# Colors and smooth shell



## Pond_Lilly (Feb 24, 2016)

I posted this wild tort picture few years ago, but want to ask again. What factors would contribute to bright coloration and smooth shell? In general, what substances torts need to get coloration, where do they get these colors from? I know about carotenoids, but is there anything else?

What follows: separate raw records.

-- ==== Sys2Proof/Certificates/Slice0/Obligations.lean ====
section
/-! DEFINITION. The statements for the provers: what each command does, what it leaves alone, and what every step keeps. A
statement of the form `exec c s = .next (s.withDev d)` gives the whole next state: the HDM bytes and the waiting commands stand,
and the device is `d`. -/

open Sys2Proof Sys2Proof.Machine

/-! ### The machine -/

/-- A command at the front of the queue is run with the queue's rest. The queue is the model's interface, not the spec's. -/
def Obligations.StepRunsFrontCommand : Prop :=
  ∀ (c : Instr) (s : State), step { s with pending := c :: s.pending } = exec c s

/-- On an empty queue the block idles. DESIGN CHOICE of log entry 3: one 32 ns beat of the time base of R262 passes, and out of
reset nothing but time moves. -/
def Obligations.EmptyQueueIdles : Prop :=
  ∀ s : State, s.pending = [] → s.Live →
    ∃ t, step s = .next t ∧ t.pending = [] ∧ t.mem = s.mem ∧ t.dev.now = s.dev.now + 32 ∧
      t.dev = { s.dev with now := t.dev.now, dt := t.dev.dt }

/-- No command waits after reset, no HDM byte differs from zero, and the memory is in canonical form; the fuses are not sealed
(R482), the time base is not locked (R265), every carrier is OFF and its receive path IDLE (R75, R115), every event queue is
empty (R460) and no carrier is a member (R19). -/
def Obligations.ResetLeaves : Prop :=
  State.reset.pending = [] ∧ State.reset.mem = [] ∧ State.reset.MemOk ∧
    State.reset.dev.flag Reg.CHIP_SEAL.SEALED 0 = false ∧ State.reset.dev.locked = false ∧
    (∀ n : Fin 8, State.reset.dev.txState n.val = 0 ∧ State.reset.dev.rxState n.val = 0 ∧ State.reset.dev.member n.val = false) ∧
    (∀ q : Fin 4, (State.reset.dev.queue q.val).depth = 0)

/-- Every step keeps the HDM bytes in canonical form. -/
def Obligations.StepKeepsMemoryForm : Prop :=
  ∀ s t : State, s.MemOk → step s = .next t → t.MemOk

/-- The commands that may change a byte of HDM: chip resets and the write that causes one, CXL.mem writes, the zeroing,
captures, DMA, and the copy into a spare of region 8. -/
def Obligations.OtherCommandsLeaveMemory : Prop :=
  ∀ (c : Instr) (s t : State), exec c s = .next t →
    (match c with
      | .registerWrite _ _ | .softReset | .por | .supplyReset _ | .pinReset | .thermalReset | .cxlMemWrite _ _ _ | .hdmZeroDone
      | .captureDone _ | .dmaDescriptorStart _ _ => True
      | .spared r _ => r.val = 8 ∨ t.mem = s.mem
      | _ => t.mem = s.mem)

/-- No command touches the queue of waiting commands. -/
def Obligations.CommandsLeaveQueue : Prop :=
  ∀ (c : Instr) (s t : State), exec c s = .next t → t.pending = s.pending

/-- Every well-formed command completes; a CXL.mem access does so within the range that the device claims (R433, R439). -/
def Obligations.WellFormedCommandsComplete : Prop :=
  ∀ (c : Instr) (s : State), c.wf = true →
    (match c with
      | .cxlMemWrite addr _ _ => addr < s.dev.memSize
      | .cxlMemRead addr => addr < s.dev.memSize
      | _ => True) →
    Completes (exec c s)

/-- An access outside the pages of BAR0, or outside the memory range that the device claims, stops: no such address exists. -/
def Obligations.OutsideAddressesFault : Prop :=
  ∀ (s : State) (p off : Nat) (v : Word) (addr : Nat) (en : BitVec 64) (b : List Byte),
    ((0x400 ≤ p ∨ 0x1000 ≤ off) →
      exec (.registerWrite (.page p off) v) s = .fault .noSuchAddress ∧ exec (.rlRead p off) s = .fault .noSuchAddress) ∧
    (s.dev.memSize ≤ addr →
      exec (.cxlMemWrite addr en b) s = .fault .noSuchAddress ∧ exec (.cxlMemRead addr) s = .fault .noSuchAddress)

/-! ### HDM (R417, R420, R439, R442) -/

/-- A CXL.mem write within an area that takes writes: an enabled byte reads as written and has no error; a byte that is not
enabled, and every byte outside the line, reads as before, and an unwritten byte keeps its error. Completes cxlMemWrite. -/
def Obligations.LineWriteStoresEnabledBytes : Prop :=
  ∀ (s : State) (addr : Nat) (en : BitVec 64) (b : List Byte),
    s.Live → addr < s.dev.memSize → s.dev.memServed = true → s.dev.host.active = true → b.length = 64 →
    0x1000000 ≤ addr → addr < 0x1F00000 →
    ∃ t, exec (.cxlMemWrite addr en b) s = .next t ∧ t.pending = s.pending ∧
      (∀ off, t.hdmByte off =
        if addr / 64 * 64 ≤ off ∧ off < addr / 64 * 64 + 64 ∧ bitOf en.toNat (off - addr / 64 * 64) = true then
          (b.getD (off - addr / 64 * 64) 0).toNat
        else s.hdmByte off) ∧
      (∀ off, off < 0x2000000 → t.dev.badByte 8 off =
        if addr / 64 * 64 ≤ off ∧ off < addr / 64 * 64 + 64 ∧ bitOf en.toNat (off - addr / 64 * 64) = true then BadByte.none
        else s.dev.badByte 8 off) ∧
      ∃ x, t.dev = { s.dev with ecc := x }

/-- A CXL.mem write to an area that takes none, or before HDM is served, changes nothing. The zeroing ends: every byte is zero,
and `Memory_Active` is set; without the seal, or once done, nothing happens. Completes hdmZeroDone. -/
def Obligations.HdmWritesDiscardedOrZeroed : Prop :=
  (
    ∀ (s : State) (addr : Nat) (en : BitVec 64) (b : List Byte), addr < s.dev.memSize →
      (s.dev.memServed = false ∨ s.dev.host.active = false ∨ addr < 0x1000000 ∨ 0x1F00000 ≤ addr) →
      exec (.cxlMemWrite addr en b) s = .next s) ∧
  (
    ∀ s : State, s.Live →
      (s.dev.flag Reg.CHIP_SEAL.SEALED 0 = true → s.dev.host.zeroed = false →
        exec .hdmZeroDone s = .next { s with
          mem := [], dev := { s.dev with host := { s.dev.host with zeroed := true, active := true } } }) ∧
      ((s.dev.flag Reg.CHIP_SEAL.SEALED 0 = false ∨ s.dev.host.zeroed = true) → exec .hdmZeroDone s = .next s))

/-- A CXL.mem read answers the 64 bytes of the line and whether it is poisoned; without an error in the line nothing else
changes. Completes cxlMemRead. -/
def Obligations.LineReadAnswers : Prop :=
  ∀ (s : State) (addr : Nat), s.Live → addr < s.dev.memSize → s.dev.memServed = true →
    (s.dev.host.active = true → addr < 0x2000000 → s.dev.ecc.bad = [] →
      exec (.cxlMemRead addr) s = .next (s.withDev
        { s.dev with readData := ((List.range 64).map fun i => s.hdmByte (addr / 64 * 64 + i)) ++ [0] })) ∧
    ((s.dev.host.active = false ∨ 0x2000000 ≤ addr) →
      exec (.cxlMemRead addr) s = .next (s.withDev { s.dev with readData := List.replicate 65 0 }))

/-! ### Register writes and reads (R9, R447, R452 to R457) -/

/-- An accepted write has the register's effect. Completes registerWrite. -/
def Obligations.AcceptedWriteTakesEffect : Prop :=
  ∀ (s : State) (k : PageKind) (i p off : Nat) (v : Word),
    s.Accepts k i off v.toNat → pageOf k i = p → off % 4 = 0 → p < 0x400 → off < 0x1000 →
    ¬(p = 0 ∧ (off = 0x58 ∨ off = 0x80)) →
    exec (.registerWrite (.page p off) v) s = .next (s.withDev (s.dev.writeEffect k i off v.toNat))

/-- A rejected write leaves every field of the register, and every other field, unchanged; ERR_CODE and ERR_OFFSET take its code
and offset, and ERR_COUNT counts it. -/
def Obligations.RejectedWriteChangesHeaderOnly : Prop :=
  ∀ (s : State) (k : PageKind) (i p off : Nat) (v : Word) (e : Err),
    s.Rejects k i off v.toNat e → pageOf k i = p → off % 4 = 0 → p < 0x400 → off < 0x1000 → ¬(p = 0 ∧ off = 0x80) →
    ∃ t, exec (.registerWrite (.page p off) v) s = .next t ∧
      t.dev.get Hdr.ERR_CODE.CODE p = e.code ∧ t.dev.get Hdr.ERR_OFFSET.OFFSET p = off ∧
      t.dev.get Hdr.ERR_COUNT.COUNT p = capN 0xFFFF (s.dev.get Hdr.ERR_COUNT.COUNT p + 1) ∧
      (∀ key, key ≠ Hdr.ERR_CODE.CODE.key p 0 → key ≠ Hdr.ERR_OFFSET.OFFSET.key p 0 → key ≠ Hdr.ERR_COUNT.COUNT.key p 0 →
        Store.get regReset t.dev.regs key = Store.get regReset s.dev.regs key) ∧
      t = s.withDev { s.dev with regs := t.dev.regs }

And the shell....could it be that they dig and bury themselves in the soil and it polishes the shell somehow? Maybe it is swimming or a rain water that does it?


----------



## Anyfoot (Feb 26, 2016)

Pond_Lilly said:


> I posted this wild tort picture few years ago, but want to ask again. What factors would contribute to bright coloration and smooth shell? In general, what substances torts need to get coloration, where do they get these colors from? I know about carotenoids, but is there anything else?
> 
> And the shell....could it be that they dig and bury themselves in the soil and it polishes the shell somehow? Maybe it is swimming or a rain water that does it?
> View attachment 166001


 Nice question. One I ask myself over and over.
Things that come to my mind are, diet, humidity, growth rate, natural abrasion on wc carapace, exercise. Does stress contribute? or lack of maybe the case. 
Does anyone out there have a WC that has grown since being captive and the growth as carried on exactly the same as it was in the wild?


----------



## Pond_Lilly (Feb 28, 2016)

I am curious about what foods could enhance colors, for example. Torts have to get some compound from somewhere for that red they have, don't they? You are right, there are so many variables that could contribute...


----------



## Yvonne G (Feb 28, 2016)

To make red-factor canaries more colorful, 'they' feed them foods high in beta carotene. I wonder if that would hold true for RF tortoises too.


----------